↓↓↓
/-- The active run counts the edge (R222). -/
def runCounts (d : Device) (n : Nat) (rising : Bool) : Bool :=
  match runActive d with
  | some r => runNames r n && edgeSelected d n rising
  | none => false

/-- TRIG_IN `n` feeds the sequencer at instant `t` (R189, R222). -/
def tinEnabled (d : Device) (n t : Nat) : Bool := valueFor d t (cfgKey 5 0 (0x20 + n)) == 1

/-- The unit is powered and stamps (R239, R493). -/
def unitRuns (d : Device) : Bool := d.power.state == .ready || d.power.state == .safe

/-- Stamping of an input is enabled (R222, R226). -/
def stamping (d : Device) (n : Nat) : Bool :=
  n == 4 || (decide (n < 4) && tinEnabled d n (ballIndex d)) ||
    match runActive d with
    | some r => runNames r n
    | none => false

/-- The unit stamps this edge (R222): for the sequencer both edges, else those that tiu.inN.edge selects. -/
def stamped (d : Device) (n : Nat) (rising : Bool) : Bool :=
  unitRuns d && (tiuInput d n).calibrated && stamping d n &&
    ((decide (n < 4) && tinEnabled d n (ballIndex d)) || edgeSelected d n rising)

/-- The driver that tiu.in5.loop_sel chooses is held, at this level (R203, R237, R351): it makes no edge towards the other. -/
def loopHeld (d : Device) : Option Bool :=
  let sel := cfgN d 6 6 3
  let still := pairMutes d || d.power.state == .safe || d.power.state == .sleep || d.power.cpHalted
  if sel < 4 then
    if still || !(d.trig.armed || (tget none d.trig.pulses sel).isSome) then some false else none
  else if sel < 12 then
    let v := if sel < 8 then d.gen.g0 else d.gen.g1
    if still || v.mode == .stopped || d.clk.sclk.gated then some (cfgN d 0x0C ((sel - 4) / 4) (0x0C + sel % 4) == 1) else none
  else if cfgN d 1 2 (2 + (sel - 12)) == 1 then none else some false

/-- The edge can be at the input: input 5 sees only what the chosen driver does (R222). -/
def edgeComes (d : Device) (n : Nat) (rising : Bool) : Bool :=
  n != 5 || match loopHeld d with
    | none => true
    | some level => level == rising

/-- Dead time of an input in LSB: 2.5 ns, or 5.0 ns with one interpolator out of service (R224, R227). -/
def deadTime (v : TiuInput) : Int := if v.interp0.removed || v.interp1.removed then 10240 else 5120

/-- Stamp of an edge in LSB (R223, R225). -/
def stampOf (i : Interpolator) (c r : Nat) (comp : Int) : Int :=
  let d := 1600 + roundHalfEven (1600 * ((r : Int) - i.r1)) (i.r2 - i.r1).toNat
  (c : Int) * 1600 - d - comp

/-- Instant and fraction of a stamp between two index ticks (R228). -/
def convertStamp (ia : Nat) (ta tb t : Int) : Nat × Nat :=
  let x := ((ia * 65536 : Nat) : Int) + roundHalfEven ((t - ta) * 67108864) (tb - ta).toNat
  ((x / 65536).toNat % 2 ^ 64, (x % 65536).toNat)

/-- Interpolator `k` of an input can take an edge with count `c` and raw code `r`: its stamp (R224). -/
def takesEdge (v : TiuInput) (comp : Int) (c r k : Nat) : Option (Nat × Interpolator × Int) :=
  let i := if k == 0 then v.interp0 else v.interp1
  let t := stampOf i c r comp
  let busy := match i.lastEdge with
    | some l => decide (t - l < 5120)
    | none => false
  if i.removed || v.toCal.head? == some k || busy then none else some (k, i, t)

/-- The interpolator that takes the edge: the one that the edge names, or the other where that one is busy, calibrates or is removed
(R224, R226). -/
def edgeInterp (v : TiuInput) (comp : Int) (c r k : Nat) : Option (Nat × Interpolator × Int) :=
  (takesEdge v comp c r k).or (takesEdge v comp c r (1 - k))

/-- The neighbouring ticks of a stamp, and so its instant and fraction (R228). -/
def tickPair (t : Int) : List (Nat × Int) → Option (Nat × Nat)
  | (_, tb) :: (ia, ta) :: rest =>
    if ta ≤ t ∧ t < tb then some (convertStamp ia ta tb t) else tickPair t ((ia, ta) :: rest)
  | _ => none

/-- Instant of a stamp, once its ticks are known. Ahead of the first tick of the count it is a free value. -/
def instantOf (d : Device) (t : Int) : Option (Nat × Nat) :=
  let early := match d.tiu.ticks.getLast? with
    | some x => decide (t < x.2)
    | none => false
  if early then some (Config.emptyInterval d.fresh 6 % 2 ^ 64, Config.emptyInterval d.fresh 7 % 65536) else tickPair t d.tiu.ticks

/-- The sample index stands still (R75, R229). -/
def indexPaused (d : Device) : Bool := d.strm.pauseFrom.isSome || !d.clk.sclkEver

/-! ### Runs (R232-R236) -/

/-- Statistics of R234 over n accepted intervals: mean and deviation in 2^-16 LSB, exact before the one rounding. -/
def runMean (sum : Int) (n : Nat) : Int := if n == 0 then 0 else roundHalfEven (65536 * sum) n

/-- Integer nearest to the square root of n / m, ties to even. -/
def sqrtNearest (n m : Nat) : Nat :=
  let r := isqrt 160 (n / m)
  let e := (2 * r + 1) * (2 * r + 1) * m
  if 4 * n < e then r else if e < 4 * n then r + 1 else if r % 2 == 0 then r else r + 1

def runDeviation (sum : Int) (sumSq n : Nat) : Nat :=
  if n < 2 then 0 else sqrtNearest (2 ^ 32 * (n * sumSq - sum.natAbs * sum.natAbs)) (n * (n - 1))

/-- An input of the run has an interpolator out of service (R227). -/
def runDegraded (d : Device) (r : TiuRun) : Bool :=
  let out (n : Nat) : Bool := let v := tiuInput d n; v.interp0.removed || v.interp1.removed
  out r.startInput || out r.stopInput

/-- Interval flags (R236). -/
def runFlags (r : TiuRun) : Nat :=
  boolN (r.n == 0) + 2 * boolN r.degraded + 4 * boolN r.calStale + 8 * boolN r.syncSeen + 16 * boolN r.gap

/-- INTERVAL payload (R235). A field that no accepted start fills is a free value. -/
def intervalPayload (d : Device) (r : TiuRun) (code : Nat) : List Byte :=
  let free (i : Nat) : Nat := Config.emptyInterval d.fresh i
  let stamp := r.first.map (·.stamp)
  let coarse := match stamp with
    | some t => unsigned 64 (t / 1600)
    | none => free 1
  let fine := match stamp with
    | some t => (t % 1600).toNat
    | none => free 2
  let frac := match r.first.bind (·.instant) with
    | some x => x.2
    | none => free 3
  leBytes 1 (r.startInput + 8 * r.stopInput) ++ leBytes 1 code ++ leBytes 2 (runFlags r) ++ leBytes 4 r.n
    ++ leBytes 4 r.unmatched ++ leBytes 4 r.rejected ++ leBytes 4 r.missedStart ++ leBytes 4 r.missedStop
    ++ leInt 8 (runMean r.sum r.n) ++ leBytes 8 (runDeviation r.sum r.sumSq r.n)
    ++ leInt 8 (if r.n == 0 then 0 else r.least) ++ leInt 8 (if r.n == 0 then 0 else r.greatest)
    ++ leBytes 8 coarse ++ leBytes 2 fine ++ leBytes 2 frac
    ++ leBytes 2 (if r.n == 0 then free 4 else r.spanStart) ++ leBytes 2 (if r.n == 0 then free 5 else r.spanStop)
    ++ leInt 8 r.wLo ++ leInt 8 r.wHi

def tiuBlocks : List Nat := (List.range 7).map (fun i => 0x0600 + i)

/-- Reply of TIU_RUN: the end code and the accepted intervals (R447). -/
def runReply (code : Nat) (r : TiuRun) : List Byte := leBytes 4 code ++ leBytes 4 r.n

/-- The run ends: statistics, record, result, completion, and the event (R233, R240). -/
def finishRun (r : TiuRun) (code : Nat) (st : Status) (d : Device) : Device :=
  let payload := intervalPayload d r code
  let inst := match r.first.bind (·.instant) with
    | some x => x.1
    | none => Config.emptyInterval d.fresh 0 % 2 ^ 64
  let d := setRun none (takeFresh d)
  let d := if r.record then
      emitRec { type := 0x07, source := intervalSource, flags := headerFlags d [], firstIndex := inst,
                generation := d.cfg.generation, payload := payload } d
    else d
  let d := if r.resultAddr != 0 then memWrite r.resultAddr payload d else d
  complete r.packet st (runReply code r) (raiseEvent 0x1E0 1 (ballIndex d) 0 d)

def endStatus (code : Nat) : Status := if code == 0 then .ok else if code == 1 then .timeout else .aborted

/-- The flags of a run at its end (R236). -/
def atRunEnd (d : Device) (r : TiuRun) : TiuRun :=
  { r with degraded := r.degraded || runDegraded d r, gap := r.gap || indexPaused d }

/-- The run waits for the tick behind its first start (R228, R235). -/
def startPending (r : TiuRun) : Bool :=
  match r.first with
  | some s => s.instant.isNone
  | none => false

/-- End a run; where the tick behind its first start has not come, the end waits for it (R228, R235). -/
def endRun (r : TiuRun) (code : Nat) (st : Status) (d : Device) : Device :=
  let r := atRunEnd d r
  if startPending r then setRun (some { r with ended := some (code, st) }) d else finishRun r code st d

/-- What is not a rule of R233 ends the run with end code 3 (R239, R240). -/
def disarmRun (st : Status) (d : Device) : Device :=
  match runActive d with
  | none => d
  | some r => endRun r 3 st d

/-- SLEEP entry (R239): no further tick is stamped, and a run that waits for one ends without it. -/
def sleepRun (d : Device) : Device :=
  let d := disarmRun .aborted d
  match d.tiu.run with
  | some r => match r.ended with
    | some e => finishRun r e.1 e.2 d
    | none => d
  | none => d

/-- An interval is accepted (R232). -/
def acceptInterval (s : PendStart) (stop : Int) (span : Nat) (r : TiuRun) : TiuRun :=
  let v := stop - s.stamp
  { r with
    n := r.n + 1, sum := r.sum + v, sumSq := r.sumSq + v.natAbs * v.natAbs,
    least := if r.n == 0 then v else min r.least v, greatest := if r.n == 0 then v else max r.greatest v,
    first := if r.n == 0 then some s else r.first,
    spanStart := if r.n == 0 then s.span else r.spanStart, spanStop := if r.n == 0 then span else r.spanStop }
↑↑↑
Task item ▸ Copy range, inclusive: the line holding "stamp (R224). -/" to the line holding "Runs (R232-R236) -/". Reproduce exactly those lines of the records above and no others.

Worked solution ▸
/-- Interpolator `k` of an input can take an edge with count `c` and raw code `r`: its stamp (R224). -/
def takesEdge (v : TiuInput) (comp : Int) (c r k : Nat) : Option (Nat × Interpolator × Int) :=
  let i := if k == 0 then v.interp0 else v.interp1
  let t := stampOf i c r comp
  let busy := match i.lastEdge with
    | some l => decide (t - l < 5120)
    | none => false
  if i.removed || v.toCal.head? == some k || busy then none else some (k, i, t)

/-- The interpolator that takes the edge: the one that the edge names, or the other where that one is busy, calibrates or is removed
(R224, R226). -/
def edgeInterp (v : TiuInput) (comp : Int) (c r k : Nat) : Option (Nat × Interpolator × Int) :=
  (takesEdge v comp c r k).or (takesEdge v comp c r (1 - k))

/-- The neighbouring ticks of a stamp, and so its instant and fraction (R228). -/
def tickPair (t : Int) : List (Nat × Int) → Option (Nat × Nat)
  | (_, tb) :: (ia, ta) :: rest =>
    if ta ≤ t ∧ t < tb then some (convertStamp ia ta tb t) else tickPair t ((ia, ta) :: rest)
  | _ => none

/-- Instant of a stamp, once its ticks are known. Ahead of the first tick of the count it is a free value. -/
def instantOf (d : Device) (t : Int) : Option (Nat × Nat) :=
  let early := match d.tiu.ticks.getLast? with
    | some x => decide (t < x.2)
    | none => false
  if early then some (Config.emptyInterval d.fresh 6 % 2 ^ 64, Config.emptyInterval d.fresh 7 % 65536) else tickPair t d.tiu.ticks

/-- The sample index stands still (R75, R229). -/
def indexPaused (d : Device) : Bool := d.strm.pauseFrom.isSome || !d.clk.sclkEver

/-! ### Runs (R232-R236) -/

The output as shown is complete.